September 16, 2020: Set against the backdrop of the Covid-19 pandemic and record-breaking extreme weather events such as typhoon Ampham in South Asia, members of the governing body of the InsuResilience Global Partnership, the High-Level Consultative Group (HLCG) came together in their third meeting yesterday night to discuss the Partnership’s response to a changing risk environment.
The increasing risk of both, natural hazards and pandemic crises represents fundamental challenges to vulnerable countries’ development and economic growth. As highlighted by Alfred Alfred Jr., Finance Minister of the Republic of the Marshall Islands, who co-chairs the Partnership on behalf of the V20 Group, vulnerable countries “must start building resilience now as the frequency and intensity of climate-induced disasters grow worse over time and will make us even more vulnerable.” Otherwise, so the Minister, the failure to mobilize investment in preparedness and resilience will “leave hundreds of millions of people and our economies in extreme danger.”
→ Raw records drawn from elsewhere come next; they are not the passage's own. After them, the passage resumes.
/-- The records from the sequence that is asked for are returned, as many as the length holds. -/
theorem exec_readEvents_found {o w f l : EvRec} (oldest : (s.evArea 0 0).head? = some o) (newest : (s.evArea 0 0).getLast? = some w)
    (kept : serialAfter 32 (e.num 14 4) o.seq = false) {out : List EvRec}
    (taken : evTake (e.num 18 4) ((s.evArea 0 0).filter fun r => !serialAfter 32 r.seq (e.num 14 4)) = out)
    (first : out.head? = some f) (last : out.getLast? = some l) :
    exec (.readEvents n slot) s = .next ((s.begun n slot e).replied n slot e stOk
      (leBytes 4 f.seq ++ leBytes 4 ((l.seq + 1) % 2 ^ 32) ++ leBytes 4 o.seq ++ leBytes 4 w.seq) (out.flatMap EvRec.toBytes)) := by
  change execReadEvents n slot s = _
  rw [execReadEvents, State.packet_runs _ h, if_neg fields.allowed, fields.area, fields.slice]
  simp [idle4, idle5, oldest, newest, kept, taken, first, last, isEmpty_of_head? first]

end

/-! ### FREEZE_EVENTS and OPEN_LOG_EPOCH (R448, R449, R451) -/

/-- The checks of FREEZE_EVENTS in their order: the fields, then a view that is frozen already, or that is not. -/
theorem exec_freezeEvents (h : s.CanRun 0xA1 n slot e) (reserved : e.zero 11 3 = true) :
    exec (.freezeEvents n slot) s = .next (s.ended n slot e
      (if e.num 10 1 > 1 then .fail (s.begun n slot e) stInvalidField
       else if e.num 10 1 = 1 ∧ s.evr.frozen = true then .fail (s.begun n slot e) 0x0E01
       else if e.num 10 1 = 0 ∧ s.evr.frozen = false then .fail (s.begun n slot e) 0x0E03
       else if e.num 10 1 = 1 then .done { s.begun n slot e with evr.frozen := true } stOk (leBytes 4 s.evr.seq) []
       else .done (s.begun n slot e).thaw stOk (leBytes 4 (s.begun n slot e).thaw.evr.seq) [])) := by
  change execFreezeEvents n slot s = _
  rw [execFreezeEvents, State.packet_runs _ h, reserved]
  simp only [Bool.not_true, Bool.false_eq_true, or_false, State.begun_evr, Bool.not_eq_true',
    apply_ite (fun t : State => PktRes.done t stOk (leBytes 4 t.evr.seq) [])]

/-- With an unused slice left the epoch opens with its EPOCH_OPEN record alone. -/
theorem openEpoch_of_room (room : s.evr.slices.length < 64) (reason : Nat) : s.openEpoch reason =
    State.event { s with evr.epoch := s.evr.epoch + 1, evr.slices := s.evr.slices ++ [(0, [])] } 0x14 0x11 2 0
      (evValue (s.evr.epoch + 1) ++ evValue reason) := by
  rw [State.openEpoch, decide_eq_false (Nat.not_le.2 room)]
  rfl

/-- The checks of OPEN_LOG_EPOCH in their order: the session's scope, then the slices (R500). -/
theorem exec_openLogEpoch (h : s.CanRun 0xA2 n slot e) :
    exec (.openLogEpoch n slot) s = .next (s.ended n slot e
      (if s.boot.scope.testBit 1 = false then .fail (s.begun n slot e) stAccessLocked
       else if 64 ≤ s.evr.slices.length then .fail (s.begun n slot e) 0x0E02
       else .done ((s.begun n slot e).openEpoch 2) stOk [] [])) := by
  change execOpenLogEpoch n slot s = _
  rw [execOpenLogEpoch, State.packet_runs _ h]
  simp only [Bool.not_eq_true', State.begun_boot, State.begun_evr]
  rfl

end
end

/-- Settles O24: flushes, the thaw, the window and each packet's answers, from the lemmas on them. -/
theorem theRecorderFlushesFreezesAndIsRead : Obligations.TheRecorderFlushesFreezesAndIsRead := by
  unfold Obligations.TheRecorderFlushesFreezesAndIsRead
  refine ⟨fun s due => exec_evrFlushTimer_due due, fun s running => exec_evrFlushDone_running running, fun s idle => exec_evrFlushDone_idle idle,
    fun s => rfl, fun s flows => thaw_of_not_frozen flows, fun s u v => thaw_at_pair_start, fun ctrl typ info a s => exec_aenWindowExpiry_single,
    ?read, ?freeze, ?epoch, fun s => rfl⟩
  case read =>
    intro n slot e s h area slice reserved least most idle4 idle5
    have fields : ReadsCircular e := ⟨area, slice, reserved, least, most⟩
    exact ⟨fun o oldest gone => exec_readEvents_gone h fields idle4 idle5 oldest gone,
      fun o w f l oldest newest kept first last => exec_readEvents_found h fields idle4 idle5 oldest newest kept rfl first last⟩
  case freeze =>
    intro n slot e s h reserved
    refine ⟨fun act flows => ?_, fun act frozen => ?_, fun act flows => ?_, fun act frozen => ?_⟩
    · rw [exec_freezeEvents h reserved, if_neg (by omega), if_neg (by simp [flows]), if_neg (by omega), if_pos act, State.ended_done]
    · rw [exec_freezeEvents h reserved, if_neg (by omega), if_pos ⟨act, frozen⟩, State.ended_fail]
    · rw [exec_freezeEvents h reserved, if_neg (by omega), if_neg (by omega), if_pos ⟨act, flows⟩, State.ended_fail]
    · rw [exec_freezeEvents h reserved, if_neg (by omega), if_neg (by omega), if_neg (by simp [frozen]), if_neg (by omega), State.ended_done]
  case epoch =>
    intro n slot e s h
    refine ⟨fun closed => ?_, fun scope full => ?_, fun scope room => ?_⟩
    · rw [exec_openLogEpoch h, if_pos closed, State.ended_fail]
    · rw [exec_openLogEpoch h, if_neg (by simp [scope]), if_pos full, State.ended_fail]
    · rw [exec_openLogEpoch h, if_neg (by simp [scope]), if_neg (Nat.not_le.2 room), State.ended_done,
        openEpoch_of_room (s := s.begun n slot e) room]
      rfl

end Sys2Proof.Machine
end

section
/-! The monitors of rails and temperatures, critical conditions, the power-fail pin, the reference clocks and the minute counts (22_power_electrical.md
R511 to R515; 12_harvest_health.md R307, R308): what each command comes to, and the statement about them. -/
namespace Sys2Proof.Machine

section
variable {s : State}

/-! ### Levels (R512, R513) -/

section
variable {on calmNow : Bool} {calm : Nat}

theorem levelStep_crossed : levelStep on true calmNow calm = (true, 0) := if_pos rfl

theorem levelStep_off : levelStep false false calmNow calm = (false, 0) := by
  rw [levelStep, if_neg (by decide), if_pos (by decide)]

/-- A level that is set and no longer crossed counts the samples within the next lower level, from 0 again after one that is not. -/
theorem levelStep_on : levelStep true false calmNow calm =
    if calmNow = false then (true, 0) else if 999 ≤ calm then (false, 0) else (true, calm + 1) := by
  rw [levelStep, if_neg (by decide), if_neg (by decide)]
  simp only [Bool.not_eq_true', ge_iff_le, Nat.reduceLeDiff]

end

theorem tempLevel_iff {on : Bool} {t thr : Int} : tempLevel on t thr = true ↔ thr ≤ t ∨ on = true ∧ thr - 20 < t := by
  simp [tempLevel]

theorem tempLevel_eq_false_iff {on : Bool} {t thr : Int} : tempLevel on t thr = false ↔ t < thr ∧ (on = true → t ≤ thr - 20) := by
  simp [tempLevel]

/-! ### Samples of the sensors (R513) -/

/-- The readings are stored, and the highest and the lowest of the health record follow them (R308). -/
def State.tempsRead (s : State) (ts : List Int) : State :=
  { s with
    pwr.temps := ts
    ftl.health.tempMax := if s.ftl.health.tempSeen then max s.ftl.health.tempMax (ts.foldl max (ts.headD 0) / 4) else ts.foldl max (ts.headD 0) / 4
    ftl.health.tempMin := if s.ftl.health.tempSeen then min s.ftl.health.tempMin (ts.foldl min (ts.headD 0) / 4) else ts.foldl min (ts.headD 0) / 4
    ftl.health.tempSeen := true }

/-- The throttle follows its level, and is counted where it begins. -/
def State.throttleAt (u : State) (thr : Bool) : State :=
  { (if thr && !u.pwr.throttle then u.bump R.PWR_THROTTLE_CNT else u) with pwr.throttle := thr }

/-- Once every sensor has been judged, the throttle, the warning and the key-erase condition follow the levels of all of them. -/
def State.tempsFollowed (u : State) : State :=
  let v := u.throttleAt (u.pwr.tempMon.any TempMon.thr)
  let w := if v.pwr.tempMon.any TempMon.warn then v else v.warnOff 1
  w.eraseSource 2 (w.pwr.tempMon.any TempMon.erase)

theorem exec_tempSample (vs : List Int) : exec (.tempSample vs) s = .next
    (State.tempsFollowed ((List.range 64).foldl (fun (x : State) i => x.tempStep i (((List.range 64).map fun i => vs.getD i 0).getD i 0))
      (s.tempsRead ((List.range 64).map fun i => vs.getD i 0)))) := by
  change execTempSample vs s = _
  rw [execTempSample]
  refine congrArg Host.Outcome.next ?_
  extract_lets ts hot cold ftl health pwr read judged
  change _ = State.tempsFollowed judged
  clear_value judged
  rfl

/-- Counting a throttle changes no monitor. -/
@[simp] theorem throttleAt_tempMon (thr : Bool) : (s.throttleAt thr).pwr.tempMon = s.pwr.tempMon := by
  rw [State.throttleAt]
  split <;> rfl

theorem tempsFollowed_warn (warns : s.pwr.tempMon.any TempMon.warn = true) :
    s.tempsFollowed = (s.throttleAt (s.pwr.tempMon.any TempMon.thr)).eraseSource 2 (s.pwr.tempMon.any TempMon.erase) := by
  simp only [State.tempsFollowed, throttleAt_tempMon, warns, if_true]

/-- Where no sensor warns or throttles, the warning ends. -/
theorem tempsFollowed_calm (calm : s.pwr.tempMon.any TempMon.warn = false) (cool : s.pwr.tempMon.any TempMon.thr = false) :
    s.tempsFollowed = (State.warnOff { s with pwr.throttle := false } 1).eraseSource 2 (s.pwr.tempMon.any TempMon.erase) := by
  simp only [State.tempsFollowed, throttleAt_tempMon, calm, Bool.false_eq_true, if_false, cool]
  rfl

/-! ### The key-erase conditions (R512, R513) -/

theorem eraseSource_ceases (src : Nat) : s.eraseSource src false = { s with keys.asserted := putBits s.keys.asserted src src 0 } := rfl

theorem eraseSource_holds (src : Nat) : s.eraseSource src true =
    if s.keys.asserted.testBit src then s
    else State.raiseAlarm { s with keys.asserted := putBits s.keys.asserted src src 1 } src false := by
  rw [State.eraseSource, if_neg (by decide)]

/-! ### The power-fail pin and the end of the dump (R511) -/

theorem exec_pfailAssert : exec .pfailAssert s = .next
    (if s.pwr.pfail then s.bump R.PWR_PFAIL_CNT
     else (((State.thaw (State.startDump (State.endSession { s.bump R.PWR_PFAIL_CNT with pwr.pfail := true }))).flushStart).saveHealth).dumpCheck) := rfl

theorem endDump_of_not_dumping (idle : s.pwr.dumping = false) : s.endDump = s := by
  rw [State.endDump]
  split
  · rfl
  · rw [idle, if_pos (by decide)]

/-- The dump `d` has been written: its headers go out last, and it is the one that stands. -/
def State.dumpWritten (s : State) (d : Dump) : State :=
  { (s.emit (.dumpWrite 0 none d.header)).emit (.dumpWrite 1 none d.header) with
    pwr.dumping := false, brn.dump := some d, brn.dumpRun := none, brn.dumped := true, brn.dumpEpoch := leAt d.header 48 8 }

theorem endDump_dumping {d : Dump} (runs : s.brn.dumpRun = some d) (dumping : s.pwr.dumping = true) : s.endDump = s.dumpWritten d := by
  rw [State.endDump, runs]
  dsimp only
  rw [dumping, if_neg (by decide)]
  rfl

/-- DUMP_DONE goes high once neither a dump nor a flush runs any more, in a power failure or in the hold. -/
theorem dumpCheck_ready (ends : s.pwr.pfail = true ∨ s.pwr.holding = true) (dumped : s.pwr.dumping = false) (written : s.brn.dumpRun = none)
    (flushed : s.evr.flushing = false) (low : s.pwr.dumpDone = false) :
    s.dumpCheck = State.emit { s with pwr.dumpDone := true } (.pin .dumpDone true) := by
  rw [State.dumpCheck, if_pos (by simp [ends, dumped, written, flushed, low])]

theorem dumpCheck_unchanged (still : s.pwr.pfail = false ∧ s.pwr.holding = false ∨ s.pwr.dumpDone = true) : s.dumpCheck = s := by
  rw [State.dumpCheck, if_neg (by rcases still with ⟨up, served⟩ | high <;> simp [*])]

theorem exec_dumpComplete : exec .dumpComplete s = .next s.endDump.dumpCheck := rfl

/-! ### Reference clocks (R515) -/

section
variable {clock : Nat}

theorem exec_refclkLoss_unknown (unknown : 11 < clock) (holds : Bool) : exec (.refclkLoss clock holds) s = .next s := by
  change execRefclkLoss clock holds s = _
  rw [execRefclkLoss, if_pos unknown]

section
variable (known : clock ≤ 11)
include known

theorem exec_refclkLoss_lost : exec (.refclkLoss clock true) s = .next
    (if s.pwr.clockLost.contains clock then s else State.clockDown { s with pwr.clockLost := s.pwr.clockLost ++ [clock] } clock) := by
  change execRefclkLoss clock true s = _
  rw [execRefclkLoss, if_neg (Nat.not_lt.2 known), if_neg (by decide)]

theorem exec_refclkLoss_back (notSys : 1 ≤ clock) :
    exec (.refclkLoss clock false) s = .next { s with pwr.clockLost := s.pwr.clockLost.filter (· != clock) } := by
  change execRefclkLoss clock false s = _
  rw [execRefclkLoss, if_neg (Nat.not_lt.2 known), if_pos (by decide), if_neg (by omega)]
In fact, 2020 has shown just how much preparedness, including through access to pre-arranged, predictable and reliable financing, and the upscaling thereof, matters. Like every other country, V20 members were unprepared for the Covid-19 crisis. Yet, unlike every other country, the majority of V20 membership was and is facing typhoons, hurricanes, heavy rain or sudden drought at the same time. In many cases, however, national set asides or financing streams for emergencies such as health crises or natural hazards, are insufficient and already depleted. Bangladesh and the Philippines, for example, were hit by typhoons right during the economic lockdown; and Ethiopia is dealing with the pandemic on top of significant locust infestations due to the increased humidity linked to cyclones. The same goes for many others. Having kicked off the V20-led Sustainable Insurance Facility (SIF) at the New York Climate Summit last year, the V20 Group aims to tackle this challenge by safeguarding and promoting economic growth in the context of climate change. The SIF is set to complement existing risk financing mechanisms with better availability and access of climate-smart insurance for micro, small, and medium-sized enterprises (MSMEs). With MSMEs typically making up for 40-90% of employment and contributing between 20-70% of GDP in V20 economies, this V20-led effort presents a substantial opportunity to enhance climate-resilient and low carbon development across member states.
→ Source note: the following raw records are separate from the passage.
-- ==== Sys2Proof/Machine/Params.lean ====
section
/-! DEFINITION. The bits of the custom bitmask, the ranges of operands and the classes of command bytes (43 R175, 44 R196
to R198, 30 R74, R81). -/

namespace Sys2Proof

/-- The bit numbers of the custom bitmask, from bit 0 upward in the source's order (44 R196, D16; log 24). -/
def bitSetSpeed : Nat := 0
/-- See bitSetSpeed. -/
def bitSetPosition : Nat := 1
/-- See bitSetSpeed. -/
def bitSetAngle : Nat := 2
/-- See bitSetSpeed. -/
def bitGetPosition : Nat := 3
/-- See bitSetSpeed. -/
def bitGetAngle : Nat := 4
/-- See bitSetSpeed. -/
def bitGetCurrent : Nat := 5
/-- See bitSetSpeed. -/
def bitGetForce : Nat := 6
/-- See bitSetSpeed. -/
def bitGetStatus : Nat := 7

/-- The range of a 16-bit value under each reading: 0 to 65535 unsigned, -32768 to 32767 signed (43 R167, R169). -/
def inRange16 : Reading → Int → Bool
  | .unsigned, v => decide (0 ≤ v ∧ v ≤ 65535)
  | .signed, v => decide (-32768 ≤ v ∧ v ≤ 32767)

/-- An operation code of the GET family (30 R74). -/
def inGetRange (op : BitVec 7) : Bool := decide (getMin ≤ op.toNat ∧ op.toNat ≤ getMax)

/-- An operation code of the SET family, the custom code excepted (30 R74). -/
def inSetRange (op : BitVec 7) : Bool := decide (setMin ≤ op.toNat ∧ op.toNat ≤ setMax) && decide (op ≠ customOp)

/-- An array of the custom request is present exactly when its mask bit is 1, and then holds one value per motor
(44 R197, R198). -/
def arrayFits (mask : Byte) (bit n len : Nat) : Bool :=
  decide (len = if mask.getLsbD bit then n else 0)

/-- The set arrays of a custom request share one motor count (44 R198). -/
def customArraysFit (mask : Byte) (n : Nat) (speed position : List Word16) (angle : List Int) : Bool :=
  arrayFits mask bitSetSpeed n speed.length && arrayFits mask bitSetPosition n position.length
    && arrayFits mask bitSetAngle n angle.length

/-- The class of a command byte: the error flag first, since with it set the low bits mean nothing (30 R76), then the
code ranges of 30 R74. -/
def classify (b : Byte) : CmdClass :=
  let op := (b &&& cmdMask).setWidth 7
  if b.getLsbD errFlagBit then .errFlag op
  else if op = customOp then .custom
  else if inGetRange op then .get op
  else if inSetRange op then .set op
  else .unassigned op

/-- What a class says of the payload (30 R74 to R76, R81). -/
def CmdClass.payload : CmdClass → PayloadRule
  | .errFlag _ => .errorCode
  | .custom => .customFormats
  | .get _ => .anyFormat
  | .set _ => .anyFormat
  | .unassigned _ => .rawOnly

/-- The operands of a typed operation's request lie in the ranges their layout defines (43 R175, 44 R198). -/
def Request.inDomain : Request → Bool
  | .raw _ => true
  | .pid _ _ _ _ => true
  | .allSet r motors => motors.all fun m => inRange16 r m.1
  | .custom mask n speed position angle =>
    customArraysFit mask n speed position angle && angle.all (inRange16 .signed)

/-- The layouts a typed operation may attach to its command code: the custom formats with the custom code and no
other, with one mask for both directions (30 R74, 44 R200); RAW alone with an unassigned code (30 R81); no code with
the error flag (45 R230). -/
def layoutsAllowed (c : Byte) (req : Request) (rsp : Response) : Bool :=
  match (classify c).payload, req, rsp with
  | .customFormats, .custom mask _ _ _ _, .custom mask' _ => decide (mask = mask')
  | .customFormats, _, _ => false
  | .errorCode, _, _ => false
  | .rawOnly, .raw _, .raw => true
  | .rawOnly, _, _ => false
  | .anyFormat, .custom _ _ _ _ _, _ => false
  | .anyFormat, _, .custom _ _ => false
  | .anyFormat, _, _ => true

end Sys2Proof
end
Furthermore, proactive investments in risk analysis and risk reduction, including in early warning systems and digital infrastructure, as well as in risk financing mechanisms such as sovereign insurance and social protection, can allow to combine responses to the pandemic and climate impacts; and thus maximize their cost-effectiveness in light of scarce resources.
The HLCG therefore decided to use “these challenging times to turn challenges into solutions and to see the challenges as a chance for further strengthening our Partnership”, as stated by Germany’s State Secretary Ms Flachsbarth, the G20 Co-Chair of the HLCG. Going forward, the Partnership will thus address compound risk, particularly at the intersection of health and climate change. This will entail exploring beneficial overlaps between risk finance mechanisms and pandemic risks, including the preparedness infrastructure and analytical work that comes with that. While in early stages, such approach can contribute to a fundamental shift towards more risk-informed development and economic growth.
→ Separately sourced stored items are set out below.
-- ==== Sys2Proof/Machine/Serialize.lean ====
section
/-! DEFINITION. The Frame Serializer (42): ENCODE and SEND. -/

namespace Sys2Proof.Machine

/-- The frame ENCODE builds, its checksum computed as CHECK recomputes it (42 R151). -/
def encodeFrame (d src c : Byte) (payload : List Byte) : List Byte :=
  frameBytes d src c payload (lrc d src c (BitVec.ofNat 8 payload.length) payload)

/-- ENCODE (42 R151), on payloads of at most 63 bytes. -/
def execEncode (d src c : Byte) (payload : List Byte) (s : State) : Out :=
  whenDefined (decide (payload.length ≤ maxTxLen)) (returnOk (.bytes (encodeFrame d src c payload)) s)

/-- SEND's tests before the transport, in the order of 42 R150: context, timer, payload size (R152, R153; log 32). -/
def State.sendError (s : State) (payload : List Byte) : Option Err :=
  if !s.ctxValid then some .invalidContext
  else if !s.timerOk then some .timerNotConfigured
  else if maxTxLen < payload.length then some .payloadTooLarge
  else none

/-- SEND's result, and the state with the frame handed over if the tests passed (42 R150, R154). -/
def transmit (target c : Byte) (payload : List Byte) (s : State) : Option Err × State :=
  match s.sendError payload with
  | some e => (some e, s)
  | none =>
    (if s.transportAnswer then none else some .transportFailure,
      s.handOver (encodeFrame target s.masterAddr c payload))

/-- SEND (42 R150): the decoder is neither read nor written (R156), the command byte is sent as given (R155). A second
SEND before the first one's AWAIT runs as any other: the block does not enforce the pairing (45 R228), and the model does
not either (log 40). -/
def execSend (target c : Byte) (payload : List Byte) (s : State) : Out :=
  match transmit target c payload s with
  | (none, t) => returnOk .unit t
  | (some e, t) => raise e t

end Sys2Proof.Machine
end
While being riddled by crisis, 2020 at the same time also signifies one of the key moments in addressing the climate emergency. One of the most important milestones in the run-up to COP26 is the updating process of countries’ Nationally Determined Contributions (NDCs). NDCs outline how countries plan to address and respond to climate change – and can essentially provide a blueprint for the restructuring of economies in line with low-carbon and climate resilient development. Integrating risk financing considerations into such planning can offer benefits beyond financial protection: through detecting and pricing risk, they can also help attach real value to resilience investments, including in climate-proof infrastructure.
Recognizing the importance of enhancing resilience action in the run-up to COP26, the HLCG therefore agreed to support the integration of risk finance into national resilience planning in the context of NDCs and National Adaptation Plans. In doing so, the Partnership will build on collaboration with key partners, such as the NDC Partnership, the UNFCCC, and the Insurance Development Forum and also work on enhancing data availability key to risk analysis. This work will also support the Partnership’s target to reach a total of 80 vulnerable countries that have comprehensive risk management strategies in place by 2025. Furthermore, with adaptation remaining grossly underfunded, making sound economic sense of resilience investments by eliciting their true value through enhanced risk analysis and pricing is urgently needed to shift public and private finance.
The meeting, which also gave HLCG members space to issue their joint Declaration on Gender and update their Governance Charta, marked the first major engagement between G20 and V20 countries during the global pandemic. With Covid-19 having catapulted risk, preparedness, risk financing and resilience to the forefront of international debates, while also painfully reminding everyone of joint vulnerabilities in the context of globalized financial markets and trade, strong cooperation within the InsuResilience Partnership and beyond, is of utmost importance. And given the ticking clock on climate change, it has never been more urgent.